Parece que últimamente la RIAA no las ha tenido todas consigo. Un juez federal dictaminó que la multa de 222,000 dólares impuesta a Jamie Thomas era ilegal. Las cosas, desde entonces, han cambiado mucho para la RIAA, cuyas posibilidades de condenar a miles (tal vez decenas de miles) de usuarios de las redes P2P se está esfumando como si fueran pompas de jabón.
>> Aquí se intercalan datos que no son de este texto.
theorem State.signalTally_tallies_congr (htal : t.tallies = s.tallies) (hws : t.waiters = s.waiters) :
    (t.signalTally i inc).tallies = (s.signalTally i inc).tallies := by
  by_cases hi : i < 8192
  · obtain ⟨u, hu, hutal, huws⟩ := s.signalTally_sum (inc := inc) hi
    obtain ⟨u', hu', hutal', huws'⟩ := t.signalTally_sum (inc := inc) hi
    have htally : t.tally i = s.tally i := by rw [State.tally, State.tally, htal]
    rw [hu, hu']
    refine State.evalRelease_tallies_congr ?_ ?_
    · rw [hutal, hutal', htal, htally]
    · rw [huws, huws', hws]
  · rw [State.signalTally, State.signalTally, if_pos (by omega), if_pos (by omega), htal]

/-! ### A raise becomes a lift (R328 to R330) -/

/-- The lift that a raise becomes. -/
def State.liftOf (s : State) (r : Raise) : LiftRun :=
  { raise := r, words := (List.range 16).map (s.liftWord (r.record % 32)), seqNo := s.rd .liftPage 0 (Reg.Lift.RAISED (r.record % 32)),
    fromOff := ((setBits (nth 0 ((List.range 16).map (s.liftWord (r.record % 32))) 0) 27).filter fun d => d != 0).filter s.comesFromOff }

/-- A raise in progress, its wait counted where it waited. -/
def State.liftBegun (s : State) (r : Raise) (rest : List Raise) : State :=
  let s1 := { s with power := { s.power with raises := rest, lifts := s.power.lifts ++ [s.liftOf r] } }
  if r.held then s1.count .liftPage 0 Reg.Lift.LIFT_STALL Reg.Lift.LIFT_STALL_SAT (ncOf (s.now - r.ts)) else s1

theorem exec_liftRaise {r : Raise} {rest : List Raise} (hr : s.power.raises = r :: rest) (hready : s.ready = true)
    (hlen : s.power.lifts.length < 16) : exec .liftRaise s = .next
      (((setBits (nth 0 ((List.range 16).map (s.liftWord (r.record % 32))) 0) 27).filter fun d => d != 0).foldl State.wake
        ((s.liftBegun r rest).countWrap32 .liftPage 0 (Reg.Lift.RAISED (r.record % 32)) 1)) := by
  have hgo : ¬ (!s.ready || decide (16 ≤ s.power.lifts.length)) = true := by simp [hready]; omega
  show execLiftRaise s = _
  unfold execLiftRaise
  rw [hr]
  dsimp only
  rw [if_neg hgo]
  rfl

theorem liftBegun_power {r : Raise} {rest : List Raise} : (s.liftBegun r rest).power =
    { s.power with raises := rest, lifts := s.power.lifts ++ [s.liftOf r] } := by
  unfold State.liftBegun
  dsimp only
  split
  · simp
  · rfl

theorem liftBegun_mem {r : Raise} {rest : List Raise} : (s.liftBegun r rest).mem = s.mem := by
  unfold State.liftBegun
  dsimp only
  split
  · simp
  · rfl

theorem regKey_raised_ne_off {k b : Nat} {f : Fld} (h : f.off < 0x180) (hlsb : f.lsb < 32) :
    regKey .liftPage b (Reg.Lift.RAISED k) ≠ regKey .liftPage b f := by
  simp only [regKey]
  omega

theorem rd_liftBegun_raised {r : Raise} {rest : List Raise} {k : Nat} :
    (s.liftBegun r rest).rd .liftPage 0 (Reg.Lift.RAISED k) = s.rd .liftPage 0 (Reg.Lift.RAISED k) := by
  unfold State.liftBegun
  dsimp only
  split
  · rw [State.rd_count_other (regKey_raised_ne_off (by decide) (by decide)) (regKey_raised_ne_off (by decide) (by decide))]
    exact State.rd_of_regs rfl _ _ _
  · exact State.rd_of_regs rfl _ _ _

theorem not_wakeKeys_raised {k : Nat} (hk : k < 32) : ¬ wakeKeys (regKey .liftPage 0 (Reg.Lift.RAISED k)) := by
  simp only [wakeKeys, powerKeys, keyPage, keyOff, regKey, Page.base]
  omega

theorem liftRaise_leaves {r : Raise} {rest : List Raise} (hr : s.power.raises = r :: rest) (hready : s.ready = true)
    (hlen : s.power.lifts.length < 16) : ∃ t run, exec .liftRaise s = .next t ∧ t.power.raises = rest ∧ t.power.lifts = s.power.lifts ++ [run] ∧
      run.raise = r ∧ run.words = (List.range 16).map (s.liftWord (r.record % 32)) ∧
      t.rd .liftPage 0 (Reg.Lift.RAISED (r.record % 32)) = (s.rd .liftPage 0 (Reg.Lift.RAISED (r.record % 32)) + 1) % 2 ^ 32 ∧
      t.mem = s.mem := by
  refine ⟨_, s.liftOf r, exec_liftRaise hr hready hlen, ?_⟩
  generalize ((setBits _ 27).filter fun d => d != 0) = doms
  have hframe : Frame wakeParts ((s.liftBegun r rest).countWrap32 .liftPage 0 (Reg.Lift.RAISED (r.record % 32)) 1)
      (doms.foldl State.wake ((s.liftBegun r rest).countWrap32 .liftPage 0 (Reg.Lift.RAISED (r.record % 32)) 1)) :=
    Frame.foldl fun _ _ => Frame.wake
  have hregs : RegsIn wakeKeys ((s.liftBegun r rest).countWrap32 .liftPage 0 (Reg.Lift.RAISED (r.record % 32)) 1)
      (doms.foldl State.wake ((s.liftBegun r rest).countWrap32 .liftPage 0 (Reg.Lift.RAISED (r.record % 32)) 1)) :=
    RegsIn.foldl fun _ _ _ => RegsIn.wake
  refine ⟨(hframe.same .raises (by decide)).trans ?_, (hframe.same .lifts (by decide)).trans ?_, rfl, rfl, ?_,
    (hframe.same .mem (by decide)).trans liftBegun_mem⟩
  · show (s.liftBegun r rest).power.raises = rest
    rw [liftBegun_power]
  · show (s.liftBegun r rest).power.lifts = _
    rw [liftBegun_power]
  · rw [hregs.rd_eq (not_wakeKeys_raised (Nat.mod_lt _ (by decide))), State.countWrap32, State.rd_wr_self, rd_liftBegun_raised]
    exact Nat.mod_mod _ _

/-! ### A lift that starts nothing hands over (R332) -/

theorem setBits_zero (n : Nat) : setBits 0 n = [] := by
  simp [setBits, bitAt]

theorem liftRestore_nothing {x : LiftRun} (h1 : x.word 1 = 0) : s.liftRestore x [] = (s, []) := by
  have hstart : x.start = [] := by rw [LiftRun.start, h1, setBits_zero]
  simp [State.liftRestore, LiftRun.coldStart, hstart]

theorem liftStreams_nothing {x : LiftRun} (h1 : x.word 1 = 0) (h2 : x.word 2 = 0) : s.liftStreams x = (s, false, false) := by
  have h13 : bitAt 0 13 = false := rfl
  have haud : field 0 9 4 = 0 := rfl
  unfold State.liftStreams
  rw [h1, h2, h13, haud, setBits_zero, setBits_zero]
  rfl

theorem liftStart_nothing {x : LiftRun} (h1 : x.word 1 = 0) : s.liftStart x [] = (s, []) := by
  have hstart : x.start = [] := by rw [LiftRun.start, h1, setBits_zero]
  simp [State.liftStart, hstart]

theorem proceed_nothing {x : LiftRun} (h1 : x.word 1 = 0) (h2 : x.word 2 = 0) : s.proceed i x [] =
    (let s4 := s.dstore x.hoSlot (x.descriptor (x.fromOff.filter fun d => d != 23 || s.domOn d) [] false false)
    let s5 := if bitAt (x.word 3) 13 then s4.signalTally (field (x.word 3) 0 13) 1 else s4
    { s5 with power := { s5.power with lifts := s5.power.lifts.eraseIdx i } }) := by
  rw [State.proceed, liftRestore_nothing h1]
  dsimp only
  rw [liftStreams_nothing h1 h2]
  dsimp only
  rw [liftStart_nothing h1]

theorem exec_liftProceed_nothing {x : LiftRun} (hx : s.power.lifts[i]? = some x)
    (hdoms : ∀ d ∈ x.doms, d = 23 ∨ (s.dom d).removed = true ∨ s.domOn d = true) (hfirst : s.liftFirst i x = true) (h1 : x.word 1 = 0)
    (hon : s.domOn (memDomain x.hoSlot) = true) : exec (.liftProceed i) s = .next (s.proceed i x []) := by
  have hcold : x.coldStart = [] := by rw [LiftRun.coldStart, LiftRun.start, h1, setBits_zero]; rfl
  have hall : (x.doms.all fun d => d == 23 || (s.dom d).removed || s.domOn d) = true := by
    simpa [List.all_eq_true, or_assoc] using hdoms
  have hwake : s.wakeAll [memDomain x.hoSlot] = (s, true) := State.wakeAll_of_allOn (by simpa using hon)
  have hnone : s.wakeAll [] = (s, true) := rfl
  show execLiftProceed i s = _
  simp [execLiftProceed, hx, hall, hfirst, hcold, hwake, restoreReads, hnone]

end

/-- Settles O35: a raise is queued before its domains are woken, and a lift with nothing to start only hands over. -/
theorem lifts : Obligations.Lifts := by
  unfold Obligations.Lifts
  refine ⟨fun s r rest hr hready hlen => liftRaise_leaves hr hready hlen, fun s i x hx hdoms hfirst _ h1 h2 hon => ?_⟩
  refine ⟨_, exec_liftProceed_nothing hx hdoms hfirst h1 hon, ?_⟩
  rw [proceed_nothing h1 h2]
  dsimp only
  generalize hu : s.dstore x.hoSlot (x.descriptor (x.fromOff.filter fun d => d != 23 || s.domOn d) [] false false) = u
  have hframe : Frame [.mem, .tierRest, .arrays] s u := hu ▸ Frame.dstore
  have hlifts := hframe.same .lifts (by decide)
  split
  · have hsig : Frame signalParts u (u.signalTally (field (x.word 3) 0 13) 1) := Frame.signalTally
    refine ⟨?_, hsig.same .mem (by decide), fun _ => ?_⟩
    · show List.eraseIdx (State.power _).lifts i = _
      rw [hsig.same .lifts (by decide), hlifts]
    · exact State.signalTally_tallies_congr (hframe.same .tallies (by decide)) (hframe.same .waiters (by decide))
  · next hno => exact ⟨congrArg (fun l => List.eraseIdx l i) hlifts, rfl, fun hyes => absurd hyes hno⟩

end Sys2Proof.Machine
end

section
/-! Reads of memory that meet no upset, and the generic register write of a page without configuration fields (R249, R407). -/

namespace Sys2Proof.Machine

set_option Elab.async false

section
variable {s t : State} {p q : Page} {b c off w : Nat} {fs : List Fld} {g : Fld}

/-! ### Reads -/

theorem State.struck_of_noUpsets (h : s.upsets = []) (spans : List (Nat × Nat)) : s.struck spans = [] := by
  simp [State.struck, h]

theorem State.meetWords_of_struck {spans : List (Nat × Nat)} (h : s.struck spans = []) : s.meetWords spans = (s, []) := by
  unfold State.meetWords
  rw [h]
  refine Prod.ext ?_ rfl
  show { s with upsets := List.filter _ s.upsets } = s
  rw [List.filter_eq_self.mpr]
  intro u _
  split <;> rfl

theorem State.meetData_of_noUpsets (h : s.upsets = []) (addr n : Nat) : s.meetData addr n = (s, s.bytes addr n) := by
  simp [State.meetData, State.meetWords_of_struck (State.struck_of_noUpsets h _)]

theorem State.meetCell_of_noUpsets (h : s.upsets = []) (x : Cell64) (p : Page) : s.meetCell x p = (s, false) := by
  simp [State.meetCell, h]

theorem Memory.bytes_drop_take (m : List Host.Cell) (a n i k : Nat) (h : i + k ≤ n) :
    ((Memory.bytes m a n).drop i).take k = Memory.bytes m (a + i) k := by
  refine List.ext_getElem (by simp [Memory.length_bytes]; omega) fun j h1 h2 => ?_
  simp only [List.getElem_take, List.getElem_drop, Memory.getElem_bytes, Nat.add_assoc]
Según leo en Ars Technica, al parecer la RIAA ha propuesto una compensación de 200 dólares por cada una de las canciones que el usuario haya puesto “a disposición de los otros”. El sustento de la batalla legal es este punto, precisamente, ya que se ha considerado que poner un producto protegido por las leyes del copyright a disposición de otras personas viola directamente las leyes del copyright, por lo menos en el terreno de la música. Sin embargo, este argumento se debilita cada vez más y al parecer la RIAA ha comenzado a preocuparse tanto por su imagen (bastante deteriorada) ante el público como por la posibilidad de que sean ellos quienes terminen pagando las costas de los innumerables juicios que han promovido.
¿Huele a cambio? No sabría decirlo. Es demasiado pronto como para echar las campanas al vuelo.